XSLT merge attributes of an element from two documents

Question

I have two XML documents which I need to merge. Every element has a defined ID. If an element is unique in both documents -> will be added to the result, if not -> attributes will be merged.

main.xml

<main>
    <el id="1" attr1="value1" />
    <el id="2" attr2="value2" default-attr="def" />
</main>

snippet.xml

<main>
    <el id="2" attr2="new value2" new-attr="some value" />
    <el id="3" attr3="value3" />
</main>

result.xml

<main>
    <el id="1" attr1="value1" />
    <el id="2" attr2="new value2" default-attr="def" new-attr="some value" />
    <el id="3" attr3="value3" />
</main>

Attributes in the el[@id=2] are merged and values are overwritten from the snippet.xml.

I have tried this:

merge.xlst

<?xml version="1.0" encoding="UTF-8"?>
<xsl:stylesheet version="1.0" xmlns:xsl="http://www.w3.org/1999/XSL/Transform">
    <xsl:output method="xml" version="1.0" encoding="UTF-8" indent="yes"/>

    <xsl:param name="snippetDoc" select="document(snippet.xml)" />

    <xsl:template match="@* | node() | comment()">
        <xsl:copy>
            <xsl:apply-templates select="@* | node() | comment()"/>
        </xsl:copy>
    </xsl:template>

    <xsl:template match="el">
        <xsl:copy>
            <!-- how to distinguish between @ids of two documents? -->
            <xsl:copy-of select="$snippetDoc/main/el/[@id = @id]/@*" />
            <xsl:apply-templates select="@*" />
        </xsl:copy>
    </xsl:template>

</xsl:stylesheet>

But it needs to be able to distinguish between the same attribute in two document.
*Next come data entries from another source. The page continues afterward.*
/-- R26, R71, R72, R75, R77: an idle word write from 0x100 on stores byte lane by byte lane: into the bytes of the image of
the wide register there (RR and MU ignore it; lanes beyond FLEN are ignored, so the last word of a register whose FLEN is no
multiple of 4 stores its upper lanes only), into the bytes of a buffer within its capacity, and nowhere else. For W a
multiple of 32 the word at slot offset 4 m replaces exactly the bits [W−1−32m : W−32−32m] of the value, and reads back but
for D. -/
def Obligations.RegisterAndBufferWritesStoreTheirBytes : Prop :=
  (∀ (s : State) (addr v : Word) (rest : List Turn), MemoryInv s → s.status.busy = false → addr.toNat % 4 = 0 →
    0x100 ≤ addr.toNat → s.turns = .host (.write addr 4 v) :: rest →
    ∃ t, step s = .next t ∧
      (∀ r : WideReg, r.get t / 256 ^ s.cfg.flen = r.get s / 256 ^ s.cfg.flen ∧ ∀ o, o < s.cfg.flen →
        Spec.regByte s.cfg.flen (r.get t) o =
          if r ≠ .rr ∧ r ≠ .mu ∧ addr.toNat ≤ Spec.slotBase r + o ∧ Spec.slotBase r + o < addr.toNat + 4
          then Spec.lane v (Spec.slotBase r + o - addr.toNat) else Spec.regByte s.cfg.flen (r.get s) o) ∧
      (∀ j, j < 4 → Spec.Buffered s.cfg (addr.toNat + j) → (t.mem.read (addr.toNat + j)).toNat = Spec.lane v j) ∧
      (∀ a, ¬(addr.toNat ≤ a ∧ a < addr.toNat + 4 ∧ Spec.Buffered s.cfg a) → t.mem.read a = s.mem.read a) ∧
      t.params.cof = s.params.cof ∧ t.consts = s.consts ∧
      t.status = { s.status with pvalid := t.status.pvalid } ∧
      t = { s with turns := rest, params := t.params, keys := t.keys, f := t.f, pt := t.pt, mem := t.mem
                   status := t.status }) ∧
  (∀ (s : State) (r : WideReg) (m : Nat) (v : Word) (rest : List Turn), s.cfg.Legal → s.cfg.fieldBits % 32 = 0 →
    32 * m + 32 ≤ s.cfg.fieldBits → s.status.busy = false → r ≠ .rr → r ≠ .mu →
    s.turns = .host (.write (BitVec.ofNat 32 (Spec.slotBase r + 4 * m)) 4 v) :: rest →
    let lo := s.cfg.fieldBits - 32 - 32 * m
    ∃ t, step s = .next t ∧
      r.get t = r.get s / 2 ^ (lo + 32) * 2 ^ (lo + 32) + v.toNat * 2 ^ lo + r.get s % 2 ^ lo ∧
      (∀ q : WideReg, q ≠ r → q.get t = q.get s) ∧ t.mem = s.mem ∧
      (r ≠ .d → t.readIdle (Spec.slotBase r + 4 * m) = v))

/-- R34 to R44: an idle word write below 0x100, but to CMD and STATUS, stores the bits of the control register there and
nothing else; RNGLEN and RNGPOS saturate at 256, CTRL.TESTRNG, RNGLEN and RNGPOS ignore it with TEST_EN = 0, and the
read-only and reserved addresses ignore it. R23, R77, R294: an idle word write clears PVALID exactly when it is to a word of
P, A, B, GX or GY; it leaves the constants and the point registers' and field registers' contents, and a write elsewhere
leaves PVALID. Which words of a slot are the register's (those that hold its bytes) is log 8. -/
def Obligations.ControlAndParameterWritesTakeEffect : Prop :=
  ∀ (s : State) (addr v : Word) (rest : List Turn), s.turns = .host (.write addr 4 v) :: rest →
    addr.toNat % 4 = 0 → s.status.busy = false →
    ∃ t, step s = .next t ∧
      (addr.toNat < 0x100 → addr ≠ 0x008 → addr ≠ 0x00C →
        t = { s with turns := rest, ctrl := t.ctrl, regs := t.regs
                     params := { s.params with cof := if addr = 0x044 then v else s.params.cof } } ∧
        (addr ≠ 0x014 → t.ctrl = s.ctrl) ∧
        (addr = 0x014 → t.ctrl.ieDone = v.getLsbD 0 ∧ t.ctrl.ieErr = v.getLsbD 1 ∧
          t.ctrl.hsel.toNat = v.toNat / 2 ^ 4 % 4 ∧ t.ctrl.noempty = v.getLsbD 8 ∧
          t.ctrl.testrng = if s.cfg.testEn then v.getLsbD 12 else s.ctrl.testrng) ∧
        t.regs = { s.regs with
          maxatt := if addr = 0x018 then v.setWidth 8 else s.regs.maxatt
          msglen := if addr = 0x020 then v else s.regs.msglen
          reclen := if addr = 0x024 then v else s.regs.reclen
          outcap := if addr = 0x028 then v else s.regs.outcap
          seedlen := if addr = 0x030 then v.setWidth 8 else s.regs.seedlen
          kslen := if addr = 0x034 then v else s.regs.kslen
          rnglen := if addr = 0x038 ∧ s.cfg.testEn = true then BitVec.ofNat 9 (min v.toNat 256) else s.regs.rnglen
          rngpos := if addr = 0x03C ∧ s.cfg.testEn = true then BitVec.ofNat 9 (min v.toNat 256)
                    else s.regs.rngpos }) ∧
      (0x100 ≤ addr.toNat ∧ addr.toNat < 0x240 ∧ addr.toNat % 64 < s.cfg.flen →
        t.status.pvalid = false ∧ t.consts = s.consts ∧ t.f = s.f ∧ t.pt = s.pt ∧ t.keys = s.keys ∧
        t.mem = s.mem ∧ t.params.n = s.params.n) ∧
      (¬(0x100 ≤ addr.toNat ∧ addr.toNat < 0x240 ∧ addr.toNat % 64 < s.cfg.flen) →
        t.status.pvalid = s.status.pvalid) ∧
      t.consts = s.consts

/-! ## Rules about the whole machine -/

/-- R28, R21, R22, R23, R36, R40, R72, R81: which commands write what. No command writes a parameter register, QX, QY, CTRL,
MAXATT or OUTCAP; only ZEROIZE writes D; only SETUP the constants; only ENCRYPT ATT; only CTSIZE and PTSIZE RESULT; only
CMP, PEQ, PISINF and ONC a flag, and not when they fault; and a buffer only the commands R72's table names, within its
capacity. -/
def Obligations.CommandsWriteOnlyWhatTheRulesName : Prop :=
  ∀ (i : Instr) (s t : State), s.cfg.Legal → s.status.err = false → exec i s = .next t →
    (writesFlags i = false ∨ t.status.err = true → t.flags = s.flags) ∧
    t.params = s.params ∧ t.keys.qx = s.keys.qx ∧ t.keys.qy = s.keys.qy ∧ t.ctrl = s.ctrl ∧
    t.regs.maxatt = s.regs.maxatt ∧ t.regs.outcap = s.regs.outcap ∧
    (i ≠ .zeroize → t.keys.d = s.keys.d) ∧
    (i ≠ .setup → t.consts = s.consts ∧ t.status.pvalid = s.status.pvalid) ∧
    (i ≠ .encrypt → t.regs.att = s.regs.att) ∧
    (i ≠ .ctsize → i ≠ .ptsize → t.regs.result = s.regs.result) ∧
    (∀ b : Buffer, writesBuffer i b = false →
      ∀ a, b.base ≤ a → a < b.base + b.cap s.cfg → t.mem.read a = s.mem.read a) ∧
    (∀ a, (∀ b : Buffer, ¬(b.base ≤ a ∧ a < b.base + b.cap s.cfg)) → t.mem.read a = s.mem.read a)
What's more, this doesn't copy the unique elements from the snippet.xml.

Thanks for any help!

Answer 1

The expression you are looking for is this....

 <xsl:copy-of select="$snippetDoc/main/el[@id=current()/@id]/@*" />

You should also put this after <xsl:apply-templates select="@*" /> so that you can take advantage of the fact that new attributes will overwrite any existing attributes written if they have the same name.
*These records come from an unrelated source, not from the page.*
theorem toyDecrypt_memory (d : Nat) (rec : List Byte) (h : rec.length = 17) : MemoryInv (toyDecrypt d rec) := by
  refine ⟨toyCfg_legal, Memory.wf_writeBytes [] _ _ rfl, ?_⟩
  have key : ∀ (bs : List Byte) (a : Nat) (m : Memory), 0x3000000 ≤ a → a + bs.length ≤ 0x3000000 + 4178 →
      (∀ c ∈ m, inBuffer toyCfg c.1 = true) → ∀ c ∈ m.writeBytes a bs, inBuffer toyCfg c.1 = true := by
    intro bs
    induction bs with
    | nil => intro a m _ _ hm; exact hm
    | cons b bs ih =>
      intro a m h1 h2 hm
      rw [List.length_cons] at h2
      refine ih (a + 1) (m.write a b) (by omega) (by omega) ?_
      have hin : inBuffer toyCfg a = true := by
        simp only [inBuffer, List.any_cons, List.any_nil, Buffer.base, Buffer.cap, toyCfg, Bool.or_eq_true,
          Bool.and_eq_true]
        exact .inl (.inr (.inr (.inl ⟨decide_eq_true h1, decide_eq_true (by omega)⟩)))
      clear ih h2
      induction m with
      | nil => simp only [Memory.write]; split <;> simp [hin]
      | cons c t iht =>
        obtain ⟨k, v⟩ := c
        have hk := hm (k, v) (by simp)
        have ht := fun c hc => hm c (List.mem_cons_of_mem _ hc)
        simp only [Memory.write]
        split
        · split <;> simpa [hin, hk] using ht
        · split
          · split <;> simpa [hin] using ht
          · simpa [hk] using iht ht
  exact key rec _ [] (le_refl _) (by omega) (by simp)

theorem toyDecrypt_shared (rec : List Byte) : (toyDecrypt 90 rec).affine ((toyDecrypt 90 rec).scalarMul 90 ⟨44, 104, 1⟩) =
    (212, 39) ∧ ((toyDecrypt 90 rec).scalarMul 90 ⟨44, 104, 1⟩).z ≠ 0 ∧
    ((toyDecrypt 233 rec).scalarMul 233 ⟨44, 104, 1⟩).z = 0 ∧
    (toyDecrypt 90 rec).isOnCurve 44 104 = true ∧ (toyDecrypt 90 rec).isOnCurve 45 104 = false := by
  have h : ∀ d, (toyDecrypt d rec).scalarMul = (toyDecrypt d []).scalarMul ∧
    (toyDecrypt d rec).affine = (toyDecrypt d []).affine ∧
    (toyDecrypt d rec).isOnCurve = (toyDecrypt d []).isOnCurve := fun _ => ⟨rfl, rfl, rfl⟩
  rw [(h 90).1, (h 90).2.1, (h 90).2.2, (h 233).1]
  decide +kernel

/-- The record whose tag is the digest, with OUTCAP = the body's length. -/
theorem witness_DecryptStoresTheMessage :
    let s := toyDecrypt 90 (tagged 0x2C freeDigest)
    let r : Record := ⟨0x2C, 0x68, freeDigest, [0x57]⟩
    let S := s.scalarMul s.keys.d ⟨r.x1, r.y1, 1⟩
    let x2 := i2osp (s.affine S).1 s.cfg.flen
    let y2 := i2osp (s.affine S).2 s.cfg.flen
    let H := Ports.free.hash s.hsel (s.cfg.digestLen s.hsel)
    MemoryInv s ∧ s.status.pvalid = true ∧ s.hsel < s.cfg.nhash ∧ 1 ≤ s.keys.d ∧ s.keys.d < s.params.n ∧
    s.regs.reclen.toNat ≤ s.cfg.recCap ∧
    decodeRecord s.cfg.flen ((List.range s.regs.reclen.toNat).map fun i => s.mem.read (0x3000000 + i))
      (s.cfg.digestLen s.hsel) s.ctrl.noempty = some r ∧
    r.body.length ≤ s.regs.outcap.toNat ∧ r.body.length ≤ s.cfg.msgCap ∧ s.isOnCurve r.x1 r.y1 = true ∧ S.z ≠ 0 ∧
    H (x2 ++ xorBytes r.body (Spec.keystream H (s.cfg.digestLen s.hsel) (x2 ++ y2) r.body.length) ++ y2) = r.tag := by
  intro s r S x2 y2 H
  have hd := tagged_decodes freeDigest freeDigest_length
  have hS := toyDecrypt_shared (tagged 0x2C freeDigest)
  have h1 : s.affine S = (212, 39) := hS.1
  refine ⟨toyDecrypt_memory _ _ hd.2, rfl, by decide, by decide, by decide, by decide, ?_, by decide, by decide,
    hS.2.2.2.1, hS.2.1, ?_⟩
  · rw [toyDecrypt_record _ _ hd.2, show s.cfg.flen = 1 from toyCfg_flen, show s.cfg.digestLen s.hsel = 4 from toyDlen]
    exact hd.1
  · have hx : x2 = [212] := by
      show i2osp (s.affine S).1 s.cfg.flen = _
      rw [h1, show s.cfg.flen = 1 from toyCfg_flen]
      decide
    have hy : y2 = [39] := by
      show i2osp (s.affine S).2 s.cfg.flen = _
      rw [h1, show s.cfg.flen = 1 from toyCfg_flen]
      decide
    rw [hx, hy]
    show Ports.free.hash 0 (toyCfg.digestLen toy.hsel) ([212] ++ xorBytes [0x57]
      (Spec.keystream (Ports.free.hash 0 (toyCfg.digestLen toy.hsel)) (toyCfg.digestLen toy.hsel) [212, 39] 1) ++ [39]) = _
    rw [toyDlen]
    rfl

/-- V10's order of checks: TOY8 with OUTCAP = cap, RECLEN = len and the content byte x of x1. -/
def toyCheck (cap len : Word) (x : Byte) : State :=
  { toy with regs := { toy.regs with outcap := cap, reclen := len }, mem := toyMem.write 0x3000004 x }
/-- The same with D = d. -/
def toyKey (d : Nat) : State := { toyCheck 0 18 0x2C with keys := { toy.keys with d := d } }
/-- The same with MSG_CAP = 2. -/
def toySmall : State := { toyCheck 3 19 0xAC with cfg := { toyCfg with msgCap := 2 } }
To add in elements in the snippet that do no have a matching element in the main document, you will need to do this in a template matching the main element.
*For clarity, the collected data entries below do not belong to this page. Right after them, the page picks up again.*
-- ==== Sys2Proof/Machine/HostWrite.lean ====
section
/-! DEFINITION. The write transactions (42_host_interface.md): each writes at most one register (a command: the two it
commands) or makes a flag mask, and `rdata_o = 0` (R160). -/

namespace Sys2Proof.Machine

open Sys2Proof

/-- WR CTRL (R162). -/
def execWrCtrl (data : Word) (s : State) : Host.Outcome State Fault Refusal :=
  .next ((s.writeSrdySrc (ctrlOfData data)).driveRdata 0)
/-- WR NOTE (R164): out-of-range values saturate. -/
def execWrNote (data : Word) (s : State) : Host.Outcome State Fault Refusal :=
  .next ((s.writeNote (noteOfData data)).driveRdata 0)
/-- WR OCTAVE (R166): out-of-range values saturate. -/
def execWrOctave (data : Word) (s : State) : Host.Outcome State Fault Refusal :=
  .next ((s.writeOctave (octaveOfData data)).driveRdata 0)
/-- WR WAVEFORM (R168): out-of-range values saturate. -/
def execWrWaveform (data : Word) (s : State) : Host.Outcome State Fault Refusal :=
  .next ((s.writeWaveform (waveformOfData data)).driveRdata 0)
/-- WR VOLUME (R170): out-of-range values saturate. -/
def execWrVolume (data : Word) (s : State) : Host.Outcome State Fault Refusal :=
  .next ((s.writeVolume (volumeOfData data)).driveRdata 0)

/-- The effect of the command bits `u` (octave up), `d` (octave down), `w` (waveform cycle), a read-modify-write of S
(R175, 20_memory.md R72). -/
def command (u d w : Bool) (s : State) : State :=
  ((s.writeOctave (octaveStep s.start.octave u d)).writeWaveform (waveStep s.start.waveform w)).driveRdata 0

/-- WR CMD (R175, R176): `DATA[2:0] = {Wv, Dn, U}`. -/
def execWrCmd (data : Word) (s : State) : Host.Outcome State Fault Refusal :=
  .next (command (data.getLsbD 0) (data.getLsbD 1) (data.getLsbD 2) s)
/-- OCT_UP (R172): the octave moves up by one, saturating at 3. -/
def execWrCmdOctUp (s : State) : Host.Outcome State Fault Refusal :=
  .next ((s.writeOctave (octaveStep s.start.octave true false)).driveRdata 0)
/-- OCT_DOWN (R173): the octave moves down by one, saturating at -3. -/
def execWrCmdOctDown (s : State) : Host.Outcome State Fault Refusal :=
  .next ((s.writeOctave (octaveStep s.start.octave false true)).driveRdata 0)
/-- WAVE_NEXT (R174): the waveform advances cyclically. -/
def execWrCmdWaveNext (s : State) : Host.Outcome State Fault Refusal :=
  .next ((s.writeWaveform (waveStep s.start.waveform true)).driveRdata 0)

/-- WR FLAGS (R178): write-one-to-clear. -/
def execWrFlags (data : Word) (s : State) : Host.Outcome State Fault Refusal :=
  .next ((s.setHostMasks (clearMaskOfData data) 0).driveRdata 0)
/-- WR FLAGS_SET (R180): write-one-to-set of `displayDirty`. -/
def execWrFlagsSet (data : Word) (s : State) : Host.Outcome State Fault Refusal :=
  .next ((s.setHostMasks 0 (setMaskOfData data)).driveRdata 0)

/-- WR PHASE (R182): no effect; the data is ignored. -/
def execWrPhase (_data : Word) (s : State) : Host.Outcome State Fault Refusal := .next (s.driveRdata 0)
/-- WR OUT_CODE (R184): no effect; the data is ignored. -/
def execWrOutCode (_data : Word) (s : State) : Host.Outcome State Fault Refusal := .next (s.driveRdata 0)
/-- WR STATUS (R186): no effect; the data is ignored. -/
def execWrStatus (_data : Word) (s : State) : Host.Outcome State Fault Refusal := .next (s.driveRdata 0)
/-- WR RSVD11 (R188): no effect. -/
def execWrRsvd11 (s : State) : Host.Outcome State Fault Refusal := .next (s.driveRdata 0)
/-- WR RSVD12 (R188): no effect. -/
def execWrRsvd12 (s : State) : Host.Outcome State Fault Refusal := .next (s.driveRdata 0)
/-- WR RSVD13 (R188): no effect. -/
def execWrRsvd13 (s : State) : Host.Outcome State Fault Refusal := .next (s.driveRdata 0)
/-- WR RSVD14 (R188): no effect. -/
def execWrRsvd14 (s : State) : Host.Outcome State Fault Refusal := .next (s.driveRdata 0)
/-- WR RSVD15 (R188): no effect. -/
def execWrRsvd15 (s : State) : Host.Outcome State Fault Refusal := .next (s.driveRdata 0)

end Sys2Proof.Machine
end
    <xsl:template match="main">
        <xsl:copy>
            <xsl:apply-templates select="@*|node()"/>
            <xsl:copy-of select="$snippetDoc/main/el[not(@id=current()/el/@id)]" />
        </xsl:copy>     
    </xsl:template>

Try this XSLT

<xsl:stylesheet version="1.0" xmlns:xsl="http://www.w3.org/1999/XSL/Transform">
    <xsl:output method="xml" version="1.0" encoding="UTF-8" indent="yes"/>

    <xsl:param name="snippetDoc" select="document('snippet.xml')" />

    <xsl:template match="@*|node()">
        <xsl:copy>
            <xsl:apply-templates select="@*|node()"/>
        </xsl:copy>
    </xsl:template>

    <xsl:template match="el">
        <xsl:copy>
            <!-- how to distinguish between @ids of two documents? -->
            <xsl:apply-templates select="@*" />
            <xsl:copy-of select="$snippetDoc/main/el[@id=current()/@id]/@*" />
        </xsl:copy>
    </xsl:template>

    <xsl:template match="main">
        <xsl:copy>
            <xsl:apply-templates select="@*|node()"/>
            <xsl:copy-of select="$snippetDoc/main/el[not(@id=current()/el/@id)]" />
        </xsl:copy>     
    </xsl:template>

</xsl:stylesheet>

Do note that node() is actually short-hand for *|text()|comment()|processing-instruction() so doing node()|comment() is actually unnecessary.